Please retype the records below exactly, from the first line down to and including the line with "u, exec .ecall".

◆ ◆ ◆ ◆ ◆

/-- R44, R233, R235: CSRRS: encoding; `x[rd]` gets the old CSR value and the addressed CSR gets it OR `x[rs1]`; at any
other address the read gives 0 and the write is discarded; nothing else changes; no exception in any state. -/
def Obligations.CsrReadAndSet : Prop :=
  ∀ (rd rs1 : RegIdx) (a : CsrAddr) (s : State),
    decodeWord (a ++ rs1 ++ 0b010#3 ++ rd ++ 0b1110011#7) = .csrrs rd a rs1 ∧
    ∃ t old, exec (.csrrs rd a rs1) s = .next t ∧
      (old = if a = 0x300#12 then s.csrs.mstatus else if a = 0x305#12 then s.csrs.mtvec
        else if a = 0x341#12 then s.csrs.mepc else if a = 0x342#12 then s.csrs.mcause else 0#32) ∧
      WritesReg s t rd old ∧
      t.csrs.mstatus = (if a = 0x300#12 then old ||| s.reg rs1 else s.csrs.mstatus) ∧
      t.csrs.mtvec = (if a = 0x305#12 then old ||| s.reg rs1 else s.csrs.mtvec) ∧
      t.csrs.mepc = (if a = 0x341#12 then old ||| s.reg rs1 else s.csrs.mepc) ∧
      t.csrs.mcause = (if a = 0x342#12 then old ||| s.reg rs1 else s.csrs.mcause) ∧
      t.pc = s.pc + 4#32 ∧ KeepsMem s t ∧ KeepsRest s t

/-- R245: the catch-all matches exactly the words no earlier row matches, the listed ones among them, and such a word
aborts with its address and itself; nothing else changes. -/
def Obligations.UnmatchedWordsAbort : Prop :=
  invRow.mask = 0#32 ∧ invRow.fixed = 0#32 ∧
  (∀ w : Word, (∀ r ∈ instrRows, r.hits w = false) ↔ decodeWord w = .inv w) ∧
  (∀ w ∈ [0x00000000#32, 0xFFFFFFFF#32, 0x0FF0000F#32, 0x10500073#32, 0x10200073#32, 0x00100473#32],
    decodeWord w = .inv w) ∧
  ∀ (w : Word) (s : State), ∃ t, exec (.inv w) s = .next t ∧ OnlyAborts s t (.invalidInstruction s.pc w)

/-- R256: with the reference handler an ECALL and an MRET right after it return to the instruction after the ECALL,
with every register, byte of memory, `mstatus` and `mtvec` as before. -/
def Obligations.TrapAndReturnResumeAfterTheEcall : Prop :=
  ∀ s : State, s.cfg.trapHandler = .reference → ∃ t u, exec .ecall s = .next t ∧ exec .mret t = .next u ∧
    u.pc = s.pc + 4#32 ∧ KeepsRegs s u ∧ KeepsMem s u ∧ KeepsRest s u ∧
    u.csrs = { s.csrs with mepc := s.pc, mcause := s.reg s.cfg.syscallNoReg }

/-- R289: a CSR write is seen by the next instruction: a read of the same CSR, an ECALL after a write of `mtvec`, an
MRET after a write of `mepc`. -/
def Obligations.CsrWritesTakeEffectAtOnce : Prop :=
  ∀ (rd rs1 : RegIdx) (s : State),
    (rd ≠ 0#5 → ∀ a ∈ [0x300#12, 0x305#12, 0x341#12, 0x342#12],
      (∃ t u, exec (.csrrw 0#5 a rs1) s = .next t ∧ exec (.csrrs rd a 0#5) t = .next u ∧ u.reg rd = s.reg rs1) ∧
      (∃ t u, exec (.csrrs 0#5 a rs1) s = .next t ∧ exec (.csrrs rd a 0#5) t = .next u ∧
        u.reg rd = s.csr a ||| s.reg rs1)) ∧
    (s.cfg.trapHandler = .reference →
      ∃ t u, exec (.csrrw 0#5 0x305#12 rs1) s = .next t ∧ exec .ecall t = .next u ∧ u.pc = s.reg rs1) ∧
    (∃ t u, exec (.csrrw 0#5 0x341#12 rs1) s = .next t ∧ exec .mret t = .next u ∧ u.pc = s.reg rs1 + 4#32)

/-! ## Reset and the host -/

/-- R49: the state after reset, for every choice of parameters, before an image is loaded. The draws are the free
values of log 3 and log 4. -/
def Obligations.ResetValues : Prop :=
  ∀ c : Config,
    (∀ r : RegIdx, (State.resetWith c).reg r =
      if r = 0#5 ∨ c.gprReset = .zero then 0#32 else Config.gprDraw r.toNat) ∧
    (State.resetWith c).pc = c.resetPc ∧
    (State.resetWith c).csrs = { mstatus := c.mstatusReset, mtvec := 0#32, mepc := 0#32, mcause := 0#32 } ∧
    (∀ a, (State.resetWith c).byteAt a = Config.initMem a) ∧
    (State.resetWith c).run = .running

/-- R280, R283: reset with an image, every byte of which lies in `pmem`, leaves the image's bytes there, the INIT_MEM
draws elsewhere (log 4), and every register and CSR at its reset value; where two pieces give the same address the later
one's byte stands (the model's choice, log 21). An image with a byte outside `pmem` is refused, by the first piece that
has one. A piece with no bytes asks for nothing. -/
def Obligations.ResetLoadsTheImage : Prop :=
  ∀ (c : Config) (image : List Segment),
    let inPmem (g : Segment) : Prop :=
      ∀ k, k < g.bytes.length → c.mbase ≤ g.base + k ∧ g.base + k < c.mbase + c.msize
    ((∀ g ∈ image, inPmem g) →
      ∃ t, hostReset c image = .next t ∧
        (∀ a, t.byteAt a =
          match image.reverse.find? (fun g => decide (g.base ≤ a ∧ a < g.base + g.bytes.length)) with
          | some g => g.bytes.getD (a - g.base) 0#8
          | none => Config.initMem a) ∧
        { t with mem := [] } = State.resetWith c) ∧
    ∀ (before after : List Segment) (g : Segment), image = before ++ g :: after →
      (∀ q ∈ before, inPmem q) → ¬ inPmem g →
      hostReset c image = .refused (.imageOutsidePmem g.base g.bytes.length)

/-- R266, R80: a host read of a word in `pmem` gives its four bytes and changes nothing; in a device region it takes the
next draw (log 5); one that is not admitted is fatal, records the current pc, and changes nothing else. -/
def Obligations.HostReadsAreBoundsChecked : Prop :=
  ∀ (s : State) (a : Word),
    (InPmem s a 4 → hostRead a s =
      (some (s.byteAt (a.toNat + 3) ++ s.byteAt (a.toNat + 2) ++ s.byteAt (a.toNat + 1) ++ s.byteAt a.toNat), s)) ∧
    (InDevice s a 4 → hostRead a s = (some (Config.devDraw s.draws), { s with draws := s.draws + 1 })) ∧
    (OutOfBounds s a 4 → (hostRead a s).1 = none ∧ OnlyAborts s (hostRead a s).2 (.outOfBounds a 4 s.pc))

/-- R265: `step^N` always answers a state, `step^(m+n)` is `step^n` after `step^m`, and `step^1` from Running is `step`. -/
def Obligations.HostStepsCompose : Prop :=
  ∀ (m n : Nat) (s : State), ∃ t, hostSteps m s = .next t ∧ hostSteps (m + n) s = hostSteps n t ∧
    (s.run = .running → hostSteps 1 s = step s)

/-! ## Pseudo-instructions -/

/-- R110: the expansion of `li rd, imm` leaves `imm` in `x[rd]`, for every 32-bit `imm`, by one or two instructions. -/
def Obligations.LoadImmediateExpansion : Prop :=
  ∀ (rd : RegIdx) (imm pc : Word) (s : State), rd ≠ 0#5 → s.reg 0#5 = 0#32 →
    (∃ i t, Pseudo.expand pc (.li rd imm) = [i] ∧ exec i s = .next t ∧ t.reg rd = imm) ∨
    (∃ i j t u, Pseudo.expand pc (.li rd imm) = [i, j] ∧ exec i s = .next t ∧ exec j t = .next u ∧ u.reg rd = imm)

/-- R110: the expansion of `call t` at the current pc goes to `t` (bit 0 cleared) and leaves the address after its two
instructions in `ra`. -/
def Obligations.FarCallExpansion : Prop :=
  ∀ (target : Word) (s : State), ∃ i j t u, Pseudo.expand s.pc (.call target) = [i, j] ∧
    exec i s = .next t ∧ exec j t = .next u ∧ u.pc = target &&& ~~~1#32 ∧ u.reg 1#5 = s.pc + 8#32
end

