-- ==== Sys2Proof/Laws/Ops.lean ====
section
/-! SUPPORT. One lemma per shared operation, saying everything it can do; later proofs cite these and do not unfold the
operation. -/

namespace Sys2Proof.Machine

/-! ## Admission (R63) -/

theorem admission_pmem {s : State} {a : Word} {n : Nat} (h : InPmem s a n) : s.admission a n = some .pmem := by
  have h1 : covers s.cfg.pmem a.toNat n = true := decide_eq_true h
  simp [State.admission, h1]

theorem admission_device {s : State} {a : Word} {n : Nat} (h : InDevice s a n) : s.admission a n = some .device := by
  obtain ⟨hp, r, hr, hlo, hhi⟩ := h
  have h1 : covers s.cfg.pmem a.toNat n = false := decide_eq_false hp
  have h2 : s.cfg.deviceRegions.any (fun r => covers r a.toNat n) = true :=
    List.any_eq_true.mpr ⟨r, hr, by simp [covers, hlo, hhi]⟩
  simp [State.admission, h1, h2]

theorem admission_outOfBounds {s : State} {a : Word} {n : Nat} (h : OutOfBounds s a n) : s.admission a n = none := by
  obtain ⟨hp, hd⟩ := h
  have h1 : covers s.cfg.pmem a.toNat n = false := decide_eq_false hp
  have h2 : s.cfg.deviceRegions.any (fun r => covers r a.toNat n) = false := by
    rw [List.any_eq_false]
    intro r hr hc
    exact hd ⟨r, hr, by simpa [covers] using hc⟩
  simp [State.admission, h1, h2]

/-- Every access falls under exactly one of the three cases; this is the split to start a proof with. -/
theorem access_cases (s : State) (a : Word) (n : Nat) : InPmem s a n ∨ InDevice s a n ∨ OutOfBounds s a n := by
  by_cases h : InPmem s a n
  · exact .inl h
  · by_cases hd : ∃ r ∈ s.cfg.deviceRegions, r.base ≤ a.toNat ∧ a.toNat + n ≤ r.base + r.size
    · exact .inr (.inl ⟨h, hd⟩)
    · exact .inr (.inr ⟨h, hd⟩)

/-! ## Memory reads and writes (R62, R64, R65) -/

theorem memRead_pmem {s : State} {a : Word} {n : Nat} (h : InPmem s a n) :
    s.memRead a n = some (s.mem.read a.toNat n, s) := by
  simp [State.memRead, admission_pmem h]

theorem memRead_device {s : State} {a : Word} {n : Nat} (h : InDevice s a n) :
    s.memRead a n = some (zextBytes n (Config.devDraw s.draws), { s with draws := s.draws + 1 }) := by
  simp [State.memRead, admission_device h]

theorem memRead_outOfBounds {s : State} {a : Word} {n : Nat} (h : OutOfBounds s a n) : s.memRead a n = none := by
  simp [State.memRead, admission_outOfBounds h]

theorem memWrite_pmem {s : State} {a : Word} {n : Nat} {v : Word} (h : InPmem s a n) :
    s.memWrite a n v = some { s with mem := s.mem.write a.toNat n v } := by
  simp [State.memWrite, admission_pmem h]

theorem memWrite_device {s : State} {a : Word} {n : Nat} {v : Word} (h : InDevice s a n) :
    s.memWrite a n v = some (s.emit (.devWrite a n (zextBytes n v))) := by
  simp [State.memWrite, admission_device h]

theorem memWrite_outOfBounds {s : State} {a : Word} {n : Nat} {v : Word} (h : OutOfBounds s a n) :
    s.memWrite a n v = none := by
  simp [State.memWrite, admission_outOfBounds h]

/-! ## Ends of a step (R118, R253) -/

/-- An instruction that ends with `result` writes its register, goes to `snpc` and changes nothing else. -/
theorem result_spec (s : State) (rd : RegIdx) (v : Word) :
    ∃ t, s.result rd v = .next t ∧ OnlyWrites s t rd v (s.pc + 4#32) := by
  refine ⟨_, rfl, fun r => ?_, rfl, rfl, ⟨rfl, fun _ => rfl⟩, rfl, rfl, rfl, rfl⟩
  rw [State.reg_endStep, State.reg_setReg]

/-- An instruction that ends with `finish` goes to `dnpc` and changes nothing else. -/
theorem finish_spec (s : State) (d : Word) : ∃ t, s.finish d = .next t ∧ OnlyGoesTo s t d :=
  ⟨_, rfl, fun r => State.reg_endStep s d r, rfl, rfl, ⟨rfl, fun _ => rfl⟩, rfl, rfl, rfl, rfl⟩

/-- A fatal error changes only the run state. -/
theorem fatal_spec (s : State) (why : Abort) : ∃ t, s.fatal why = .next t ∧ OnlyAborts s t why := ⟨_, rfl, rfl⟩

/-- A jump links, goes to its target, and shows its trace events. -/
theorem jump_spec (s : State) (rd : RegIdx) (target : Word) (trace : List Event) :
    ∃ t, s.jump rd target trace = .next t ∧ WritesReg s t rd (s.pc + 4#32) ∧ t.pc = target ∧ t.csrs = s.csrs ∧
      KeepsMem s t ∧ t.run = s.run ∧ t.cfg = s.cfg ∧ t.draws = s.draws ∧ t.events = s.events ++ trace := by
  refine ⟨_, rfl, fun r => ?_, rfl, rfl, ⟨rfl, fun _ => rfl⟩, rfl, rfl, rfl, rfl⟩
  rw [← State.reg_setReg]
  exact State.reg_endStep (s.setReg rd s.snpc) target r

/-- A branch goes to its target when taken, else to `snpc`. -/
theorem branch_spec (s : State) (taken : Bool) (off : BitVec 13) :
    ∃ t, s.branch taken off = .next t ∧
      OnlyGoesTo s t (if taken = true then s.pc + off.signExtend 32 else s.pc + 4#32) :=
  finish_spec s _

/-! ## Loads and stores (R190 to R200) -/

theorem load_pmem {s : State} {rd rs1 : RegIdx} {imm : BitVec 12} {n : Nat} {ext : Word → Word}
    (h : InPmem s (s.ea rs1 imm) n) :
    s.load rd rs1 imm n ext = s.result rd (ext (s.mem.read (s.ea rs1 imm).toNat n)) := by
  simp [State.load, memRead_pmem h]

theorem load_device {s : State} {rd rs1 : RegIdx} {imm : BitVec 12} {n : Nat} {ext : Word → Word}
    (h : InDevice s (s.ea rs1 imm) n) :
    s.load rd rs1 imm n ext =
      State.result { s with draws := s.draws + 1 } rd (ext (zextBytes n (Config.devDraw s.draws))) := by
  simp [State.load, memRead_device h]

theorem load_outOfBounds {s : State} {rd rs1 : RegIdx} {imm : BitVec 12} {n : Nat} {ext : Word → Word}
    (h : OutOfBounds s (s.ea rs1 imm) n) :
    s.load rd rs1 imm n ext = s.fatal (.outOfBounds (s.ea rs1 imm) n s.pc) := by
  simp [State.load, memRead_outOfBounds h]

theorem store_pmem {s : State} {rs2 rs1 : RegIdx} {imm : BitVec 12} {n : Nat} (h : InPmem s (s.ea rs1 imm) n) :
    s.store rs2 rs1 imm n =
      State.finish { s with mem := s.mem.write (s.ea rs1 imm).toNat n (s.reg rs2) } s.snpc := by
  simp [State.store, memWrite_pmem h]

theorem store_device {s : State} {rs2 rs1 : RegIdx} {imm : BitVec 12} {n : Nat} (h : InDevice s (s.ea rs1 imm) n) :
    s.store rs2 rs1 imm n =
      (s.emit (.devWrite (s.ea rs1 imm) n (zextBytes n (s.reg rs2)))).finish s.snpc := by
  simp [State.store, memWrite_device h]

theorem store_outOfBounds {s : State} {rs2 rs1 : RegIdx} {imm : BitVec 12} {n : Nat}
    (h : OutOfBounds s (s.ea rs1 imm) n) :
    s.store rs2 rs1 imm n = s.fatal (.outOfBounds (s.ea rs1 imm) n s.pc) := by
  simp [State.store, memWrite_outOfBounds h]

/-! ## Division (R179) -/

/-- A division aborts exactly at a corner with DIV_CORNER = fault; else it writes its value. -/
theorem divide_cases (s : State) (rd : RegIdx) (corner : Bool) (v : Word) :
    (s.cfg.divCorner = .fault ∧ corner = true ∧ s.divide rd corner v = s.fatal (.divideCorner s.pc)) ∨
    (¬ (s.cfg.divCorner = .fault ∧ corner = true) ∧ s.divide rd corner v = s.result rd v) := by
  by_cases h : s.cfg.divCorner = .fault ∧ corner = true
  · exact .inl ⟨h.1, h.2, if_pos h⟩
  · exact .inr ⟨h, if_neg h⟩

/-! ## The trap boundary (R254, R255) -/

/-- Whatever the handler, taking a trap changes the CSRs and nothing else. -/
theorem takeTrap_keeps (s : State) (no epc : Word) :
    ∃ c d, s.takeTrap no epc = ({ s with csrs := c }, d) := by
  unfold State.takeTrap
  split <;> exact ⟨_, _, rfl⟩

theorem takeTrap_reference {s : State} (h : s.cfg.trapHandler = .reference) (no epc : Word) :
    s.takeTrap no epc = ({ s with csrs := { s.csrs with mepc := epc, mcause := no } }, s.csrs.mtvec) := by
  simp [State.takeTrap, h]

/-! ## Fetch and step (R113, R114) -/

theorem fetch_pmem {s : State} (h : InPmem s s.pc 4) :
    s.fetch = .inr (decodeWord (s.mem.read s.pc.toNat 4), s) := by
  simp [State.fetch, memRead_pmem h]

theorem fetch_device {s : State} (h : InDevice s s.pc 4) :
    s.fetch = .inr (decodeWord (zextBytes 4 (Config.devDraw s.draws)), { s with draws := s.draws + 1 }) := by
  simp [State.fetch, memRead_device h]

theorem fetch_outOfBounds {s : State} (h : OutOfBounds s s.pc 4) :
    s.fetch = .inl (s.fatal (.outOfBounds s.pc 4 s.pc)) := by
  simp [State.fetch, memRead_outOfBounds h]

/-- Everything a step can do: nothing unless Running; a fatal fetch; or `exec` of the decoded word, in the state the
fetch leaves. -/
theorem step_cases (s : State) :
    (s.run ≠ .running ∧ ∃ why, step s = .fault why) ∨
    (s.run = .running ∧ OutOfBounds s s.pc 4 ∧ step s = s.fatal (.outOfBounds s.pc 4 s.pc)) ∨
    (s.run = .running ∧ InPmem s s.pc 4 ∧ step s = exec (decodeWord (s.mem.read s.pc.toNat 4)) s) ∨
    (s.run = .running ∧ InDevice s s.pc 4 ∧
      step s = exec (decodeWord (zextBytes 4 (Config.devDraw s.draws))) { s with draws := s.draws + 1 }) := by
  cases hr : s.run with
  | ended h r => exact .inl ⟨by simp, .ended h r, by simp [step, hr, Run.stop]⟩
  | aborted w => exact .inl ⟨by simp, .aborted w, by simp [step, hr, Run.stop]⟩
  | running =>
    right
    rcases access_cases s s.pc 4 with h | h | h
    · exact .inr (.inl ⟨rfl, h, by simp [step, hr, Run.stop, fetch_pmem h]⟩)
    · exact .inr (.inr ⟨rfl, h, by simp [step, hr, Run.stop, fetch_device h]⟩)
    · exact .inl ⟨rfl, h, by simp [step, hr, Run.stop, fetch_outOfBounds h]⟩

/-! ## The canonical form through the operations on the state -/

theorem memWrite_keeps_memory {s t : State} {a : Word} {n : Nat} {v : Word} (h : s.memWrite a n v = some t)
    (hw : s.mem.wf) (hi : s.mem.within s.cfg.pmem) : t.mem.wf ∧ t.mem.within t.cfg.pmem := by
  rcases access_cases s a n with hp | hd | ho
  · rw [memWrite_pmem hp] at h
    obtain rfl := Option.some.inj h
    exact ⟨Memory.wf_write hw _ _ _, Memory.within_write hi _ _ _ hp.1 hp.2⟩
  · rw [memWrite_device hd] at h
    obtain rfl := Option.some.inj h
    exact ⟨hw, hi⟩
  · rw [memWrite_outOfBounds ho] at h
    exact absurd h (by simp)

/-- A piece fits exactly when each of its bytes lies in `pmem` (R283). -/
theorem Segment.fits_iff (g : Segment) (c : Config) :
    g.fits c = true ↔
      ∀ k, k < g.bytes.length → c.mbase ≤ g.base + k ∧ g.base + k < c.mbase + c.msize := by
  have hfits : g.fits c = true ↔ g.bytes.length = 0 ∨
      (c.mbase ≤ g.base ∧ g.base + g.bytes.length ≤ c.mbase + c.msize) := by
    rw [Segment.fits, Bool.or_eq_true_iff, List.isEmpty_iff_length_eq_zero]
    exact or_congr_right decide_eq_true_iff
  rw [hfits]
  constructor
  · rintro (h | h) k hk <;> omega
  · intro h
    by_cases h0 : g.bytes.length = 0
    · exact .inl h0
    · have hfirst := h 0 (by omega)
      have hlast := h (g.bytes.length - 1) (by omega)
      exact .inr ⟨by omega, by omega⟩

theorem loadImage_cons_fits {g : Segment} {s : State} (rest : List Segment) (h : g.fits s.cfg = true) :
    loadImage (g :: rest) s = loadImage rest { s with mem := s.mem.setBytes g.base g.bytes } := if_pos h

theorem loadImage_cons_refused {g : Segment} {s : State} (rest : List Segment) (h : ¬ g.fits s.cfg = true) :
    loadImage (g :: rest) s = .refused (.imageOutsidePmem g.base g.bytes.length) := if_neg h

/-- Writing a piece that fits keeps the bounds of `pmem`. -/
theorem Segment.within_setBytes {g : Segment} {c : Config} {m : Memory} (hf : g.fits c = true)
    (h : m.within c.pmem) : (m.setBytes g.base g.bytes).within c.pmem := by
  rcases Bool.or_eq_true_iff.mp hf with he | hc
  · rw [List.isEmpty_iff.mp he]
    exact h
  · simp only [covers, decide_eq_true_eq] at hc
    exact Memory.within_setBytes h _ _ hc.1 hc.2

theorem loadImage_keeps_memory {image : List Segment} {s t : State} (h : loadImage image s = .next t)
    (hw : s.mem.wf) (hi : s.mem.within s.cfg.pmem) : t.mem.wf ∧ t.mem.within t.cfg.pmem ∧ t.cfg = s.cfg := by
  induction image generalizing s with
  | nil =>
    obtain rfl := Host.Outcome.next.inj h
    exact ⟨hw, hi, rfl⟩
  | cons g rest ih =>
    by_cases hf : g.fits s.cfg = true
    · rw [loadImage_cons_fits rest hf] at h
      obtain ⟨h1, h2, h3⟩ := ih h (Memory.wf_setBytes hw _ _) (Segment.within_setBytes hf hi)
      exact ⟨h1, h2, h3⟩
    · rw [loadImage_cons_refused rest hf] at h
      cases h

theorem withFetchWord_keeps_memory {s : State} (nbits w : Nat) (hw : s.mem.wf) :
    (s.withFetchWord nbits w).mem.wf := by
  unfold State.withFetchWord
  split
  · exact Memory.wf_setBytes hw _ _
  · exact hw

end Sys2Proof.Machine
end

◆ ◆ ◆ ◆ ◆

RESPONSE |
/-- R44, R233, R235: CSRRS: encoding; `x[rd]` gets the old CSR value and the addressed CSR gets it OR `x[rs1]`; at any
other address the read gives 0 and the write is discarded; nothing else changes; no exception in any state. -/
def Obligations.CsrReadAndSet : Prop :=
  ∀ (rd rs1 : RegIdx) (a : CsrAddr) (s : State),
    decodeWord (a ++ rs1 ++ 0b010#3 ++ rd ++ 0b1110011#7) = .csrrs rd a rs1 ∧
    ∃ t old, exec (.csrrs rd a rs1) s = .next t ∧
      (old = if a = 0x300#12 then s.csrs.mstatus else if a = 0x305#12 then s.csrs.mtvec
        else if a = 0x341#12 then s.csrs.mepc else if a = 0x342#12 then s.csrs.mcause else 0#32) ∧
      WritesReg s t rd old ∧
      t.csrs.mstatus = (if a = 0x300#12 then old ||| s.reg rs1 else s.csrs.mstatus) ∧
      t.csrs.mtvec = (if a = 0x305#12 then old ||| s.reg rs1 else s.csrs.mtvec) ∧
      t.csrs.mepc = (if a = 0x341#12 then old ||| s.reg rs1 else s.csrs.mepc) ∧
      t.csrs.mcause = (if a = 0x342#12 then old ||| s.reg rs1 else s.csrs.mcause) ∧
      t.pc = s.pc + 4#32 ∧ KeepsMem s t ∧ KeepsRest s t

/-- R245: the catch-all matches exactly the words no earlier row matches, the listed ones among them, and such a word
aborts with its address and itself; nothing else changes. -/
def Obligations.UnmatchedWordsAbort : Prop :=
  invRow.mask = 0#32 ∧ invRow.fixed = 0#32 ∧
  (∀ w : Word, (∀ r ∈ instrRows, r.hits w = false) ↔ decodeWord w = .inv w) ∧
  (∀ w ∈ [0x00000000#32, 0xFFFFFFFF#32, 0x0FF0000F#32, 0x10500073#32, 0x10200073#32, 0x00100473#32],
    decodeWord w = .inv w) ∧
  ∀ (w : Word) (s : State), ∃ t, exec (.inv w) s = .next t ∧ OnlyAborts s t (.invalidInstruction s.pc w)

/-- R256: with the reference handler an ECALL and an MRET right after it return to the instruction after the ECALL,
with every register, byte of memory, `mstatus` and `mtvec` as before. -/
def Obligations.TrapAndReturnResumeAfterTheEcall : Prop :=
  ∀ s : State, s.cfg.trapHandler = .reference → ∃ t u, exec .ecall s = .next t ∧ exec .mret t = .next u ∧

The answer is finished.